Return, without anything added, the lines from the one containing "been cleared. -/" through the end of the entries below, exactly as written.

#### INPUT RECORDS

/-- R258, R260 to R263, R267: a write to DMA_CFG stores its fields and the world of the access; START of a channel that is not busy begins its
transfer or, with a configuration error, sets CFG_ERR; STOP drains; FLUSH lets the source queue drain once; a pointer write moves the
pointer and, where the channel owns it, NEXT; what BUSY forbids sets WR_REJ alone. A request starts a transfer, or is lost. Where the
manual leaves a choice, this follows the model's: log entries 72, 73, 74. -/
def Obligations.DmaCommands : Prop :=
  ∀ (dt : Nat) (a : Access) (c : Fin 64) (w : Word) (s : State),
    let k := R.DMA_STAT c
    let rej := s.reg k ||| DMA_STAT.WR_REJ.mask
    (MayDma s a c →
      (CleanWord (R.DMA_CFG c) w → ∃ t, Machine.exec (.dmaCfgWrite dt a c w) s = .next t ∧
        (if s.dmaBusy c = true then t.reg k = rej ∧ RegsBut (· = k) s t
         else t.reg (R.DMA_CFG c) = DMA_CFG.WORLD.put (stored s (R.DMA_CFG c) w) a.world.bit ∧ RegsBut (· = R.DMA_CFG c) s t)) ∧
      (CleanWord (R.DMA_CTL c) (DMA_CTL.START.put w 1) → DMA_CTL.STOP.get w = 0 → DMA_CTL.FLUSH.get w = 0 →
        ∃ t, Machine.exec (.dmaStart dt a c w) s = .next t ∧
          (if s.dmaBusy c = true then t.reg k = rej ∧ RegsBut (· = k) s t
           else if s.dmaCfgErr c = true then t.flag k DMA_STAT.CFG_ERR = true ∧ t.dmaState c = 0 ∧ RegsBut (· = k) s t
           else t.reg (R.DMA_DONE_BYTES c) = 0 ∧ (t.dma c).next = 0 ∧
             (s.dmaPace c = 0 → (isSg c = true ∨ s.reg (R.DMA_COUNT c) ≠ 0) → t.dmaState c = 2 ∧ (t.dma c).active = true) ∧
             (s.dmaPace c = 0 → isSg c = false → s.reg (R.DMA_COUNT c) = 0 → t.dmaState c = 0 ∧ t.flag k DMA_STAT.DONE = true) ∧
             (s.dmaPace c = 1 → t.dmaState c = 1) ∧ (2 ≤ s.dmaPace c → t.dmaState c = 1 ∨ t.dmaState c = 2) ∧
             RegsBut (fun i => i = k ∨ i = R.DMA_DONE_BYTES c ∨ i = R.DMA_DESC_LO c ∨ i = R.DMA_DESC_HI c ∨ i = R.DMA_TAKE c ∨
               i = R.DMA_PUT c) s t)) ∧
      (CleanWord (R.DMA_CTL c) (DMA_CTL.STOP.put w 1) → DMA_CTL.START.get w = 0 → DMA_CTL.FLUSH.get w = 0 →
        ∃ t, Machine.exec (.dmaStop dt a c w) s = .next t ∧ RegsBut (· = k) s t ∧
          (if s.dmaState c = 1 ∨ s.dmaState c = 2 then (t.dma c).left = 0 ∧ (t.dma c).descNext = none ∧ (t.dma c).reqs = 0 ∧
             (if (s.dma c).outstanding then t.dmaState c = 3 else t.dmaState c = 0 ∧ t.flag k DMA_STAT.DONE = true)
           else t.reg k = s.reg k)) ∧
      (CleanWord (R.DMA_CTL c) (DMA_CTL.FLUSH.put w 1) → DMA_CTL.START.get w = 0 → DMA_CTL.STOP.get w = 0 →
        ∃ t, Machine.exec (.dmaFlush dt a c w) s = .next t ∧ RegsBut (· = k) s t ∧
          (if s.dmaPace c = 2 ∧ isSg c = false ∧ s.dmaState c = 1 then
             (if s.dmaNextLen c = 0 then t.dmaState c = 1 ∧ (t.dma c).flushing = false
              else t.dmaState c = 2 ∧ (t.dma c).flushing = true)
           else t.reg k = s.reg k)) ∧
      (∀ put : Bool,
        let p := if put then R.DMA_PUT c else R.DMA_TAKE c
        let owned := (s.dmaPace c == 2 && !put) || (s.dmaPace c == 3 && put)
        CleanWord p w → ∃ t, Machine.exec (.dmaPointerWrite dt a c put w) s = .next t ∧ RegsBut (fun i => i = k ∨ i = p) s t ∧
          (if owned = true ∧ s.dmaBusy c = true then t.reg k = rej ∧ t.reg p = s.reg p
           else t.reg p = w ∧ (owned = true → (t.dma c).next = w.toNat) ∧
             (owned = false → s.dmaPace c < 2 → t.reg k = s.reg k)))) ∧
    (a.world = .bank → s.fld (R.DMA_CFG c) DMA_CFG.WORLD = 0 → a.master < 7 →
      ∃ t, Machine.exec (.dmaStart dt a c w) s = .next t ∧ t.dma c = s.dma c ∧ RegsBut TallyReg s t ∧
        (t.flow a.master).storeErr ≠ none) ∧
    (0 < (s.dma c).reqs →
      ∃ t, Machine.exec (.dmaRequest dt c) s = .next t ∧ (t.dma c).reqs = (s.dma c).reqs - 1 ∧ RegsBut (· = k) s t ∧
        (if (s.dma c).active then t.reg k = s.reg k ||| DMA_STAT.REQ_OVR.mask ∧ (t.dma c).left = (s.dma c).left
         else if s.dmaState c = 1 ∧ s.dmaPace c = 1 then
           (isSg c = true ∨ s.reg (R.DMA_COUNT c) ≠ 0 → t.dmaState c = 2 ∧ (t.dma c).active = true ∧
             (t.dma c).left = if isSg c then 0 else (s.reg (R.DMA_COUNT c)).toNat)
         else t.reg k = s.reg k))
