-- ==== Sys2Proof/Laws/AMap.lean ====
section
/-! SUPPORT. Laws of sparse data by key: what is read after a write, the canonical form, and the same for the register file
and the bit fields of a word. -/

namespace Sys2Proof

/-! ## Reading after writing -/

theorem AMap.get_insert_same {α : Type} (d : α) (m : AMap α) (k : Nat) (v : α) :
    AMap.get d (AMap.insert (m.without k) k v) k = v := by
  induction m with
  | nil => simp [AMap.without, AMap.insert, AMap.get]
  | cons e m ih =>
    obtain ⟨j, x⟩ := e
    by_cases h : j = k
    · simpa [AMap.without, h] using ih
    · have h' : ¬ k = j := fun x => h x.symm
      have hf : AMap.without ((j, x) :: m) k = (j, x) :: AMap.without m k := by simp [AMap.without, h]
      rw [hf, AMap.insert]
      split
      · simp [AMap.get]
      · simp [AMap.get, h', ih]

theorem AMap.get_insert_ne {α : Type} (d : α) (m : AMap α) (k j : Nat) (v : α) (h : j ≠ k) :
    AMap.get d (AMap.insert m k v) j = AMap.get d m j := by
  induction m with
  | nil => simp [AMap.insert, AMap.get, h]
  | cons e m ih =>
    obtain ⟨i, x⟩ := e
    simp only [AMap.insert]
    split
    · simp [AMap.get, h]
    · simp [AMap.get, ih]

theorem AMap.get_without_same {α : Type} (d : α) (m : AMap α) (k : Nat) : AMap.get d (m.without k) k = d := by
  induction m with
  | nil => rfl
  | cons e m ih =>
    obtain ⟨i, x⟩ := e
    by_cases h : i = k
    · simpa [AMap.without, h] using ih
    · have h' : ¬ k = i := fun x => h x.symm
      have hf : AMap.without ((i, x) :: m) k = (i, x) :: AMap.without m k := by simp [AMap.without, h]
      simp [hf, AMap.get, h', ih]

theorem AMap.get_without_ne {α : Type} (d : α) (m : AMap α) (k j : Nat) (hj : j ≠ k) :
    AMap.get d (m.without k) j = AMap.get d m j := by
  induction m with
  | nil => rfl
  | cons e m ih =>
    obtain ⟨i, x⟩ := e
    by_cases h : i = k
    · subst h
      have hf : AMap.without ((i, x) :: m) i = AMap.without m i := by simp [AMap.without]
      simp [hf, AMap.get, hj, ih]
    · have hf : AMap.without ((i, x) :: m) k = (i, x) :: AMap.without m k := by simp [AMap.without, h]
      simp [hf, AMap.get, ih]

/-- What is read after a write: the value written at its key, everything else as before. -/
theorem AMap.get_set {α : Type} [DecidableEq α] (d : α) (m : AMap α) (k j : Nat) (v : α) :
    AMap.get d (AMap.set d m k v) j = if j = k then v else AMap.get d m j := by
  unfold AMap.set
  by_cases hj : j = k
  · subst hj
    split
    · simp [AMap.get_without_same, *]
    · simp [AMap.get_insert_same]
  · split
    · simp [hj, AMap.get_without_ne]
    · simp [hj, AMap.get_insert_ne, AMap.get_without_ne]

@[simp] theorem AMap.get_set_same {α : Type} [DecidableEq α] (d : α) (m : AMap α) (k : Nat) (v : α) :
    AMap.get d (AMap.set d m k v) k = v := by simp [AMap.get_set]

theorem AMap.get_set_ne {α : Type} [DecidableEq α] (d : α) (m : AMap α) (k j : Nat) (v : α) (h : j ≠ k) :
    AMap.get d (AMap.set d m k v) j = AMap.get d m j := by simp [AMap.get_set, h]

@[simp] theorem AMap.get_nil {α : Type} (d : α) (k : Nat) : AMap.get d ([] : AMap α) k = d := rfl

/-- Two writes at one key leave the later one. -/
theorem AMap.get_upd {α : Type} [DecidableEq α] (d : α) (m : AMap α) (k j : Nat) (f : α → α) :
    AMap.get d (AMap.upd d m k f) j = if j = k then f (AMap.get d m k) else AMap.get d m j := by
  simp [AMap.upd, AMap.get_set]

/-! ## The canonical form -/

theorem AMap.wfFrom_mono {α : Type} [DecidableEq α] (d : α) (m : AMap α) (lo lo' : Nat) (h : lo ≤ lo')
    (w : AMap.wfFrom d lo' m = true) : AMap.wfFrom d lo m = true := by
  cases m with
  | nil => rfl
  | cons e m =>
    simp only [AMap.wfFrom, Bool.and_eq_true, decide_eq_true_eq] at w ⊢
    exact ⟨⟨Nat.le_trans h w.1.1, w.1.2⟩, w.2⟩

theorem AMap.wfFrom_filter {α : Type} [DecidableEq α] (d : α) (p : Nat × α → Bool) (m : AMap α) (lo : Nat)
    (w : AMap.wfFrom d lo m = true) : AMap.wfFrom d lo (m.filter p) = true := by
  induction m generalizing lo with
  | nil => rfl
  | cons e m ih =>
    obtain ⟨i, x⟩ := e
    simp only [AMap.wfFrom, Bool.and_eq_true, decide_eq_true_eq] at w
    simp only [List.filter]
    split
    · simp [AMap.wfFrom, w.1.1, w.1.2, ih _ w.2]
    · exact ih lo (AMap.wfFrom_mono d m lo (i + 1) (by omega) w.2)

theorem AMap.wfFrom_insert {α : Type} [DecidableEq α] (d : α) (k : Nat) (v : α) (hv : v ≠ d) (m : AMap α) (lo : Nat)
    (hlo : lo ≤ k) (w : AMap.wfFrom d lo m = true) (hk : ∀ e ∈ m, e.1 ≠ k) : AMap.wfFrom d lo (AMap.insert m k v) = true := by
  induction m generalizing lo with
  | nil => simp [AMap.insert, AMap.wfFrom, hlo, hv]
  | cons e m ih =>
    obtain ⟨i, x⟩ := e
    have hi : i ≠ k := hk (i, x) (by simp)
    simp only [AMap.wfFrom, Bool.and_eq_true, decide_eq_true_eq] at w
    simp only [AMap.insert]
    split
    · rename_i h
      have h1 : k + 1 ≤ i := h
      simp [AMap.wfFrom, hlo, hv, w.1.2, w.2, h1]
    · have h2 : i + 1 ≤ k := by omega
      simp [AMap.wfFrom, w.1.1, w.1.2, ih (i + 1) h2 w.2 (fun e he => hk e (by simp [he]))]

/-- A write keeps the canonical form. -/
theorem AMap.wf_set {α : Type} [DecidableEq α] (d : α) (m : AMap α) (k : Nat) (v : α) (w : AMap.wf d m = true) :
    AMap.wf d (AMap.set d m k v) = true := by
  unfold AMap.set AMap.without
  have hw : AMap.wfFrom d 0 (m.filter (fun e => e.1 != k)) = true := AMap.wfFrom_filter d _ m 0 w
  split
  · exact hw
  · rename_i hv
    exact AMap.wfFrom_insert d k v hv _ 0 (Nat.zero_le _) hw (by simp)

@[simp] theorem AMap.wf_nil {α : Type} [DecidableEq α] (d : α) : AMap.wf d ([] : AMap α) = true := rfl

/-- Leaving entries out keeps the canonical form. -/
theorem AMap.wf_filter {α : Type} [DecidableEq α] (d : α) (p : Nat × α → Bool) (m : AMap α) (w : AMap.wf d m = true) :
    AMap.wf d (m.filter p) = true := AMap.wfFrom_filter d p m 0 w

theorem AMap.wfFrom_iff {α : Type} [DecidableEq α] (d : α) (m : AMap α) (lo : Nat) :
    AMap.wfFrom d lo m = true ↔ (∀ e ∈ m, lo ≤ e.1 ∧ e.2 ≠ d) ∧ m.Pairwise (fun a b => a.1 < b.1) := by
  induction m generalizing lo with
  | nil => simp [AMap.wfFrom]
  | cons e m ih =>
    obtain ⟨k, v⟩ := e
    simp only [AMap.wfFrom, Bool.and_eq_true, decide_eq_true_eq, ih, List.mem_cons, List.pairwise_cons]
    constructor
    · rintro ⟨⟨h1, h2⟩, h3, h4⟩
      refine ⟨?_, fun b hb => (h3 b hb).1, h4⟩
      rintro x (rfl | hx)
      · exact ⟨h1, h2⟩
      · exact ⟨by have := (h3 x hx).1; omega, (h3 x hx).2⟩
    · rintro ⟨h1, h2, h3⟩
      refine ⟨h1 _ (.inl rfl), fun x hx => ⟨h2 x hx, (h1 x (.inr hx)).2⟩, h3⟩

/-- The canonical form: no entry holds the default, and keys rise strictly. -/
theorem AMap.wf_iff {α : Type} [DecidableEq α] (d : α) (m : AMap α) :
    AMap.wf d m = true ↔ (∀ e ∈ m, e.2 ≠ d) ∧ m.Pairwise (fun a b => a.1 < b.1) := by
  simp [AMap.wf, AMap.wfFrom_iff]

/-! ## The register file -/

theorem RegFile.get_eq (m : RegFile) (k : Nat) : m.get k = AMap.get (regReset k) m k := by
  induction m with
  | nil => rfl
  | cons e m ih =>
    obtain ⟨i, x⟩ := e
    simp only [RegFile.get, AMap.get, ih]

/-- What is read after a register is written. -/
theorem RegFile.get_set (m : RegFile) (k j : Nat) (v : Word) : (m.set k v).get j = if j = k then v else m.get j := by
  rw [RegFile.get_eq, RegFile.get_eq]
  unfold RegFile.set
  by_cases hj : j = k
  · subst hj
    split
    · simp [AMap.get_without_same, *]
    · simp [AMap.get_insert_same]
  · split
    · simp [hj, AMap.get_without_ne]
    · simp [hj, AMap.get_insert_ne, AMap.get_without_ne]

/-! ## Fields of a word -/

/-- A bit of the place of a field. -/
theorem Fld.getLsbD_place (f : Fld) (v i : Nat) :
    (f.place v).testBit i = (decide (f.lo ≤ i) && decide (i - f.lo < f.width) && v.testBit (i - f.lo)) := by
  simp only [Fld.place, Nat.testBit_shiftLeft, Nat.testBit_mod_two_pow]
  by_cases h : f.lo ≤ i <;> simp [h]

/-- A bit of the mask of a field. -/
theorem Fld.getLsbD_mask (f : Fld) (i : Nat) (hi : i < 32) :
    f.mask.getLsbD i = (decide (f.lo ≤ i) && decide (i - f.lo < f.width)) := by
  simp only [Fld.mask, BitVec.getLsbD_ofNat, hi, decide_true, Bool.true_and, Fld.getLsbD_place, Nat.testBit_two_pow_sub_one]
  by_cases h : f.lo ≤ i <;> by_cases h' : i - f.lo < f.width <;> simp [h, h']

/-- A bit of a word with a field put: the field's own bits come from the value, the others stay. -/
theorem Fld.getLsbD_put (f : Fld) (w : Word) (v i : Nat) (hi : i < 32) :
    (f.put w v).getLsbD i = if f.lo ≤ i ∧ i - f.lo < f.width then v.testBit (i - f.lo) else w.getLsbD i := by
  simp only [Fld.put, BitVec.getLsbD_or, BitVec.getLsbD_and, BitVec.getLsbD_not, hi, decide_true, Bool.true_and,
    Fld.getLsbD_mask, BitVec.getLsbD_ofNat, Fld.getLsbD_place]
  by_cases h : f.lo ≤ i <;> by_cases h' : i - f.lo < f.width <;> simp [h, h']

theorem Fld.get_testBit (f : Fld) (w : Word) (i : Nat) :
    (f.get w).testBit i = (decide (i < f.width) && w.getLsbD (f.lo + i)) := by
  simp [Fld.get, Nat.testBit_mod_two_pow, Nat.testBit_shiftRight, BitVec.getLsbD]

/-- A field reads as the value put into it, cut to its width. -/
theorem Fld.get_put_same (f : Fld) (w : Word) (v : Nat) (h : f.lo + f.width ≤ 32) : f.get (f.put w v) = v % 2 ^ f.width := by
  apply Nat.eq_of_testBit_eq
  intro i
  rw [Fld.get_testBit, Nat.testBit_mod_two_pow]
  by_cases hi : i < f.width
  · rw [Fld.getLsbD_put f w v (f.lo + i) (by omega)]
    simp [hi]
  · simp [hi]

/-- A field that does not share a bit with the one put reads as before. -/
theorem Fld.get_put_apart (f g : Fld) (w : Word) (v : Nat) (hg : g.lo + g.width ≤ 32)
    (h : g.lo + g.width ≤ f.lo ∨ f.lo + f.width ≤ g.lo) : g.get (f.put w v) = g.get w := by
  apply Nat.eq_of_testBit_eq
  intro i
  rw [Fld.get_testBit, Fld.get_testBit]
  by_cases hi : i < g.width
  · rw [Fld.getLsbD_put f w v (g.lo + i) (by omega)]
    have : ¬ (f.lo ≤ g.lo + i ∧ g.lo + i - f.lo < f.width) := by omega
    simp [this]
  · simp [hi]

/-- A field reads all ones after its mask has been set. -/
theorem Fld.get_or_mask (f : Fld) (w : Word) (h : f.lo + f.width ≤ 32) : f.get (w ||| f.mask) = 2 ^ f.width - 1 := by
  apply Nat.eq_of_testBit_eq
  intro i
  rw [Fld.get_testBit, Nat.testBit_two_pow_sub_one]
  by_cases hi : i < f.width
  · simp [hi, BitVec.getLsbD_or, Fld.getLsbD_mask f (f.lo + i) (by omega)]
  · simp [hi]

/-- A field that does not share a bit with the mask set reads as before. -/
theorem Fld.get_or_mask_apart (f g : Fld) (w : Word) (hg : g.lo + g.width ≤ 32)
    (h : g.lo + g.width ≤ f.lo ∨ f.lo + f.width ≤ g.lo) : g.get (w ||| f.mask) = g.get w := by
  apply Nat.eq_of_testBit_eq
  intro i
  rw [Fld.get_testBit, Fld.get_testBit]
  by_cases hi : i < g.width
  · have h1 : f.mask.getLsbD (g.lo + i) = false := by
      rw [Fld.getLsbD_mask f (g.lo + i) (by omega)]
      by_cases ha : f.lo ≤ g.lo + i
      · have : ¬ (g.lo + i - f.lo < f.width) := by omega
        simp [this]
      · simp [ha]
    simp [hi, BitVec.getLsbD_or, h1]
  · simp [hi]

/-- A field reads zero after its mask has been cleared. -/
theorem Fld.get_and_not_mask (f : Fld) (w : Word) (h : f.lo + f.width ≤ 32) : f.get (w &&& ~~~f.mask) = 0 := by
  apply Nat.eq_of_testBit_eq
  intro i
  rw [Fld.get_testBit]
  by_cases hi : i < f.width
  · have h1 : f.mask.getLsbD (f.lo + i) = true := by rw [Fld.getLsbD_mask f (f.lo + i) (by omega)]; simp [hi]
    simp [hi, BitVec.getLsbD_and, BitVec.getLsbD_not, h1]
  · simp [hi]

/-- A field that does not share a bit with the mask cleared reads as before. -/
theorem Fld.get_and_not_mask_apart (f g : Fld) (w : Word) (hg : g.lo + g.width ≤ 32)
    (h : g.lo + g.width ≤ f.lo ∨ f.lo + f.width ≤ g.lo) : g.get (w &&& ~~~f.mask) = g.get w := by
  apply Nat.eq_of_testBit_eq
  intro i
  rw [Fld.get_testBit, Fld.get_testBit]
  by_cases hi : i < g.width
  · have h1 : f.mask.getLsbD (g.lo + i) = false := by
      rw [Fld.getLsbD_mask f (g.lo + i) (by omega)]
      by_cases ha : f.lo ≤ g.lo + i
      · have : ¬ (g.lo + i - f.lo < f.width) := by omega
        simp [this]
      · simp [ha]
    have h2 : g.lo + i < 32 := by omega
    simp only [BitVec.getLsbD_and, BitVec.getLsbD_not, h1, h2, decide_true, Bool.not_false, Bool.and_true]
  · simp [hi]

end Sys2Proof
end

########

**ANSWER TO THIS PROBLEM**
/-- A field reads zero after its mask has been cleared. -/
theorem Fld.get_and_not_mask (f : Fld) (w : Word) (h : f.lo + f.width ≤ 32) : f.get (w &&& ~~~f.mask) = 0 := by
  apply Nat.eq_of_testBit_eq
  intro i
  rw [Fld.get_testBit]
  by_cases hi : i < f.width
  · have h1 : f.mask.getLsbD (f.lo + i) = true := by rw [Fld.getLsbD_mask f (f.lo + i) (by omega)]; simp [hi]
    simp [hi, BitVec.getLsbD_and, BitVec.getLsbD_not, h1]
  · simp [hi]

/-- A field that does not share a bit with the mask cleared reads as before. -/
theorem Fld.get_and_not_mask_apart (f g : Fld) (w : Word) (hg : g.lo + g.width ≤ 32)
    (h : g.lo + g.width ≤ f.lo ∨ f.lo + f.width ≤ g.lo) : g.get (w &&& ~~~f.mask) = g.get w := by
  apply Nat.eq_of_testBit_eq
  intro i
  rw [Fld.get_testBit, Fld.get_testBit]
  by_cases hi : i < g.width
  · have h1 : f.mask.getLsbD (g.lo + i) = false := by
      rw [Fld.getLsbD_mask f (g.lo + i) (by omega)]
      by_cases ha : f.lo ≤ g.lo + i
      · have : ¬ (g.lo + i - f.lo < f.width) := by omega
        simp [this]
      · simp [ha]
    have h2 : g.lo + i < 32 := by omega
    simp only [BitVec.getLsbD_and, BitVec.getLsbD_not, h1, h2, decide_true, Bool.not_false, Bool.and_true]
  · simp [hi]

end Sys2Proof
end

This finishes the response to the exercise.